**Instructions for the task**
Please set down only the lines between the line containing "s.next.vd5 = s.vd5 := rfl" and the end of the records, inclusive, exactly as they stand.

**Provided records**

-- ==== Sys2Proof/Laws/State.lean ====
section
/-! SUPPORT. One lemma per field per update of State, so that no proof unfolds a record update. -/

namespace Sys2Proof.Machine
open Sys2Proof

/-! ### Updates that are one record update -/

@[simp] theorem State.setReg_x (s : State) (r : Nat) (w : Word) : (s.setReg r w).x = putReg s.x r w := rfl
@[simp] theorem State.setReg_pc (s : State) (r : Nat) (w : Word) : (s.setReg r w).pc = s.pc := rfl
@[simp] theorem State.setReg_c2 (s : State) (r : Nat) (w : Word) : (s.setReg r w).c2 = s.c2 := rfl
@[simp] theorem State.setReg_ff (s : State) (r : Nat) (w : Word) : (s.setReg r w).ff = s.ff := rfl
@[simp] theorem State.setReg_vd5 (s : State) (r : Nat) (w : Word) : (s.setReg r w).vd5 = s.vd5 := rfl
@[simp] theorem State.setReg_vd12 (s : State) (r : Nat) (w : Word) : (s.setReg r w).vd12 = s.vd12 := rfl
@[simp] theorem State.setReg_interlock (s : State) (r : Nat) (w : Word) : (s.setReg r w).interlock = s.interlock := rfl
@[simp] theorem State.setReg_connect (s : State) (r : Nat) (w : Word) : (s.setReg r w).connect = s.connect := rfl
@[simp] theorem State.setReg_stopped (s : State) (r : Nat) (w : Word) : (s.setReg r w).stopped = s.stopped := rfl
@[simp] theorem State.setReg_mem (s : State) (r : Nat) (w : Word) : (s.setReg r w).mem = s.mem := rfl
@[simp] theorem State.setReg_trap (s : State) (r : Nat) (w : Word) : (s.setReg r w).trap = s.trap := rfl
@[simp] theorem State.setReg_inst (s : State) (r : Nat) (w : Word) : (s.setReg r w).inst = s.inst := rfl
@[simp] theorem State.setReg_schedule (s : State) (r : Nat) (w : Word) : (s.setReg r w).schedule = s.schedule := rfl
@[simp] theorem State.setReg_tick (s : State) (r : Nat) (w : Word) : (s.setReg r w).tick = s.tick := rfl
@[simp] theorem State.setReg_written (s : State) (r : Nat) (w : Word) : (s.setReg r w).written = s.written := rfl

@[simp] theorem State.setPair_x (s : State) (r : Nat) (h l : Word) : (s.setPair r h l).x = putReg (putReg s.x r h) (r + 1) l := rfl
@[simp] theorem State.setPair_pc (s : State) (r : Nat) (h l : Word) : (s.setPair r h l).pc = s.pc := rfl
@[simp] theorem State.setPair_c2 (s : State) (r : Nat) (h l : Word) : (s.setPair r h l).c2 = s.c2 := rfl
@[simp] theorem State.setPair_ff (s : State) (r : Nat) (h l : Word) : (s.setPair r h l).ff = s.ff := rfl
@[simp] theorem State.setPair_vd5 (s : State) (r : Nat) (h l : Word) : (s.setPair r h l).vd5 = s.vd5 := rfl
@[simp] theorem State.setPair_vd12 (s : State) (r : Nat) (h l : Word) : (s.setPair r h l).vd12 = s.vd12 := rfl
@[simp] theorem State.setPair_interlock (s : State) (r : Nat) (h l : Word) : (s.setPair r h l).interlock = s.interlock := rfl
@[simp] theorem State.setPair_connect (s : State) (r : Nat) (h l : Word) : (s.setPair r h l).connect = s.connect := rfl
@[simp] theorem State.setPair_stopped (s : State) (r : Nat) (h l : Word) : (s.setPair r h l).stopped = s.stopped := rfl
@[simp] theorem State.setPair_mem (s : State) (r : Nat) (h l : Word) : (s.setPair r h l).mem = s.mem := rfl
@[simp] theorem State.setPair_trap (s : State) (r : Nat) (h l : Word) : (s.setPair r h l).trap = s.trap := rfl
@[simp] theorem State.setPair_inst (s : State) (r : Nat) (h l : Word) : (s.setPair r h l).inst = s.inst := rfl
@[simp] theorem State.setPair_schedule (s : State) (r : Nat) (h l : Word) : (s.setPair r h l).schedule = s.schedule := rfl
@[simp] theorem State.setPair_tick (s : State) (r : Nat) (h l : Word) : (s.setPair r h l).tick = s.tick := rfl
@[simp] theorem State.setPair_written (s : State) (r : Nat) (h l : Word) : (s.setPair r h l).written = s.written := rfl

@[simp] theorem State.putFlag_x (s : State) (k : Nat) (b : Bool) : (s.putFlag k b).x = s.x := rfl
@[simp] theorem State.putFlag_pc (s : State) (k : Nat) (b : Bool) : (s.putFlag k b).pc = s.pc := rfl
@[simp] theorem State.putFlag_c2 (s : State) (k : Nat) (b : Bool) : (s.putFlag k b).c2 = s.c2 := rfl
@[simp] theorem State.putFlag_ff (s : State) (k : Nat) (b : Bool) : (s.putFlag k b).ff = s.ff.setIfInBounds k b := rfl
@[simp] theorem State.putFlag_vd5 (s : State) (k : Nat) (b : Bool) : (s.putFlag k b).vd5 = s.vd5 := rfl
@[simp] theorem State.putFlag_vd12 (s : State) (k : Nat) (b : Bool) : (s.putFlag k b).vd12 = s.vd12 := rfl
@[simp] theorem State.putFlag_interlock (s : State) (k : Nat) (b : Bool) : (s.putFlag k b).interlock = s.interlock := rfl
@[simp] theorem State.putFlag_connect (s : State) (k : Nat) (b : Bool) : (s.putFlag k b).connect = s.connect := rfl
@[simp] theorem State.putFlag_stopped (s : State) (k : Nat) (b : Bool) : (s.putFlag k b).stopped = s.stopped := rfl
@[simp] theorem State.putFlag_mem (s : State) (k : Nat) (b : Bool) : (s.putFlag k b).mem = s.mem := rfl
@[simp] theorem State.putFlag_trap (s : State) (k : Nat) (b : Bool) : (s.putFlag k b).trap = s.trap := rfl
@[simp] theorem State.putFlag_inst (s : State) (k : Nat) (b : Bool) : (s.putFlag k b).inst = s.inst := rfl
@[simp] theorem State.putFlag_schedule (s : State) (k : Nat) (b : Bool) : (s.putFlag k b).schedule = s.schedule := rfl
@[simp] theorem State.putFlag_tick (s : State) (k : Nat) (b : Bool) : (s.putFlag k b).tick = s.tick := rfl
@[simp] theorem State.putFlag_written (s : State) (k : Nat) (b : Bool) : (s.putFlag k b).written = s.written := rfl

@[simp] theorem State.putDisplay5_x (s : State) (v : Five) : (s.putDisplay5 v).x = s.x := rfl
@[simp] theorem State.putDisplay5_pc (s : State) (v : Five) : (s.putDisplay5 v).pc = s.pc := rfl
@[simp] theorem State.putDisplay5_c2 (s : State) (v : Five) : (s.putDisplay5 v).c2 = s.c2 := rfl
@[simp] theorem State.putDisplay5_ff (s : State) (v : Five) : (s.putDisplay5 v).ff = s.ff := rfl
@[simp] theorem State.putDisplay5_vd5 (s : State) (v : Five) : (s.putDisplay5 v).vd5 = v := rfl
@[simp] theorem State.putDisplay5_vd12 (s : State) (v : Five) : (s.putDisplay5 v).vd12 = Config.display12After v s.vd12 := rfl
@[simp] theorem State.putDisplay5_interlock (s : State) (v : Five) : (s.putDisplay5 v).interlock = s.interlock := rfl
@[simp] theorem State.putDisplay5_connect (s : State) (v : Five) : (s.putDisplay5 v).connect = s.connect := rfl
@[simp] theorem State.putDisplay5_stopped (s : State) (v : Five) : (s.putDisplay5 v).stopped = s.stopped := rfl
@[simp] theorem State.putDisplay5_mem (s : State) (v : Five) : (s.putDisplay5 v).mem = s.mem := rfl
@[simp] theorem State.putDisplay5_trap (s : State) (v : Five) : (s.putDisplay5 v).trap = s.trap := rfl
@[simp] theorem State.putDisplay5_inst (s : State) (v : Five) : (s.putDisplay5 v).inst = s.inst := rfl
@[simp] theorem State.putDisplay5_schedule (s : State) (v : Five) : (s.putDisplay5 v).schedule = s.schedule := rfl
@[simp] theorem State.putDisplay5_tick (s : State) (v : Five) : (s.putDisplay5 v).tick = s.tick := rfl
@[simp] theorem State.putDisplay5_written (s : State) (v : Five) : (s.putDisplay5 v).written = s.written := rfl

@[simp] theorem State.putDisplay12_x (s : State) (w : Word) : (s.putDisplay12 w).x = s.x := rfl
@[simp] theorem State.putDisplay12_pc (s : State) (w : Word) : (s.putDisplay12 w).pc = s.pc := rfl
@[simp] theorem State.putDisplay12_c2 (s : State) (w : Word) : (s.putDisplay12 w).c2 = s.c2 := rfl
@[simp] theorem State.putDisplay12_ff (s : State) (w : Word) : (s.putDisplay12 w).ff = s.ff := rfl
@[simp] theorem State.putDisplay12_vd5 (s : State) (w : Word) : (s.putDisplay12 w).vd5 = Config.display5After w s.vd5 := rfl
@[simp] theorem State.putDisplay12_vd12 (s : State) (w : Word) : (s.putDisplay12 w).vd12 = w := rfl
@[simp] theorem State.putDisplay12_interlock (s : State) (w : Word) : (s.putDisplay12 w).interlock = s.interlock := rfl
@[simp] theorem State.putDisplay12_connect (s : State) (w : Word) : (s.putDisplay12 w).connect = s.connect := rfl
@[simp] theorem State.putDisplay12_stopped (s : State) (w : Word) : (s.putDisplay12 w).stopped = s.stopped := rfl
@[simp] theorem State.putDisplay12_mem (s : State) (w : Word) : (s.putDisplay12 w).mem = s.mem := rfl
@[simp] theorem State.putDisplay12_trap (s : State) (w : Word) : (s.putDisplay12 w).trap = s.trap := rfl
@[simp] theorem State.putDisplay12_inst (s : State) (w : Word) : (s.putDisplay12 w).inst = s.inst := rfl
@[simp] theorem State.putDisplay12_schedule (s : State) (w : Word) : (s.putDisplay12 w).schedule = s.schedule := rfl
@[simp] theorem State.putDisplay12_tick (s : State) (w : Word) : (s.putDisplay12 w).tick = s.tick := rfl
@[simp] theorem State.putDisplay12_written (s : State) (w : Word) : (s.putDisplay12 w).written = s.written := rfl

@[simp] theorem State.next_x (s : State) : s.next.x = s.x := rfl
@[simp] theorem State.next_pc (s : State) : s.next.pc = succAddr s.inst s.pc := rfl
@[simp] theorem State.next_c2 (s : State) : s.next.c2 = s.c2 := rfl
@[simp] theorem State.next_ff (s : State) : s.next.ff = s.ff := rfl
@[simp] theorem State.next_vd5 (s : State) : s.next.vd5 = s.vd5 := rfl
@[simp] theorem State.next_vd12 (s : State) : s.next.vd12 = s.vd12 := rfl
@[simp] theorem State.next_interlock (s : State) : s.next.interlock = s.interlock := rfl
@[simp] theorem State.next_connect (s : State) : s.next.connect = s.connect := rfl
@[simp] theorem State.next_stopped (s : State) : s.next.stopped = s.stopped := rfl
@[simp] theorem State.next_mem (s : State) : s.next.mem = s.mem := rfl
@[simp] theorem State.next_trap (s : State) : s.next.trap = s.trap := rfl
@[simp] theorem State.next_inst (s : State) : s.next.inst = s.inst := rfl
@[simp] theorem State.next_schedule (s : State) : s.next.schedule = s.schedule := rfl
@[simp] theorem State.next_tick (s : State) : s.next.tick = s.tick := rfl
@[simp] theorem State.next_written (s : State) : s.next.written = s.written := rfl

**Solution for this exercise**
@[simp] theorem State.next_vd5 (s : State) : s.next.vd5 = s.vd5 := rfl
@[simp] theorem State.next_vd12 (s : State) : s.next.vd12 = s.vd12 := rfl
@[simp] theorem State.next_interlock (s : State) : s.next.interlock = s.interlock := rfl
@[simp] theorem State.next_connect (s : State) : s.next.connect = s.connect := rfl
@[simp] theorem State.next_stopped (s : State) : s.next.stopped = s.stopped := rfl
@[simp] theorem State.next_mem (s : State) : s.next.mem = s.mem := rfl
@[simp] theorem State.next_trap (s : State) : s.next.trap = s.trap := rfl
@[simp] theorem State.next_inst (s : State) : s.next.inst = s.inst := rfl
@[simp] theorem State.next_schedule (s : State) : s.next.schedule = s.schedule := rfl
@[simp] theorem State.next_tick (s : State) : s.next.tick = s.tick := rfl
@[simp] theorem State.next_written (s : State) : s.next.written = s.written := rfl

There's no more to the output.